-- ==== Sys2Proof/Config.lean ====
section
/-! DEFINITION. What the spec leaves open or keeps to itself: free values, opaque constants that no proof can see
through (log entries 7 to 10), and the public keys the spec names without giving them. -/

namespace Sys2Proof.Config
open Sys2Proof

/-- A free 18-bit value: the n-th value the hardware produces where the spec gives none (log entry 7). -/
opaque freeWord : Nat → Word

/-- A free yes or no: the n-th choice the spec leaves to the hardware (log entry 7). -/
opaque freeBit : Nat → Bool

/-- The data of a vendor-area Keep word as it leaves the factory (R288, R291; log entry 8). -/
opaque vendorWord : Nat → BitVec 16

/-- What VOL_START_V shows when V_ready exceeds its ten bits (R122, R136; log entry 9). -/
opaque startVOverflow : Nat → BitVec 10

/-- Whether signature (r, s) over the SHA-256 digest verifies, ECDSA P-256, against the Tegikar firmware public key
held in hub-die ROM, which the spec does not give (R360; log entry 10). -/
opaque firmwareSigOk : BitVec 256 → BitVec 256 → BitVec 256 → Bool

/-- The same against the life-cycle public key (R371; log entry 10). -/
opaque tokenSigOk : BitVec 256 → BitVec 256 → BitVec 256 → Bool

/-- COMPAT, VERSION and FLOOR of the golden image in hub-die ROM, which the spec does not give (R362, R363; log entry 10). -/
opaque goldenCompat : BitVec 16
opaque goldenVersion : BitVec 32

/-- Whether an interrupt message falls due within 1 µs of the one before it of its vector, and merges with it (R183): host, messages of
the function that have merged, and what has left the device before (log entry 39). -/
opaque messageMerges : Nat → Nat → Nat → Bool

/-- The header of the n-th TLP that a host's function logs (R167; log entry 101). -/
opaque tlpHeader : Nat → Nat → BitVec 128

end Sys2Proof.Config
end

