-- ==== Sys2Proof/Machine/Registers.lean ====
section
/-! DEFINITION. The register map of the NL7218: every register field the register tables of spec/ give, under the
manual's own names, with its access code (R19, Table 0-7) and its reset value. A field is named REGISTER_FIELD; a
register alone is its bits [17:0]. Indices: n station 0-7, h PCIe host index 0-3 (host H(h+1)), but 0-4 (host Hh) in
MB_EVENT and MB_EVENT_EN; j ring 0-3; k window or alarm or word; c channel; r region; p partition. -/

namespace Sys2Proof.Machine
open Sys2Proof

/-- A register field: address, high bit, low bit (R15). -/
structure Fld where
  addr : Nat
  hi : Nat
  lo : Nat
  deriving DecidableEq, Repr

/-- The access codes of Table 0-7 (R19). -/
inductive Access where
  | ro | rw | w1c | wo | rwl
  deriving DecidableEq, Repr

/-- One row of a register table: the bits, the access code and the value after reset. -/
structure FieldSpec where
  hi : Nat
  lo : Nat
  acc : Access
  reset : Nat
  deriving DecidableEq, Repr

namespace Reg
——
▶ _Problem to solve_
Copy all lines of the material above where the string "Bool" occurs.

▶ _Problem solution_
opaque freeBit : Nat → Bool
opaque firmwareSigOk : BitVec 256 → BitVec 256 → BitVec 256 → Bool
opaque tokenSigOk : BitVec 256 → BitVec 256 → BitVec 256 → Bool
opaque messageMerges : Nat → Nat → Nat → Bool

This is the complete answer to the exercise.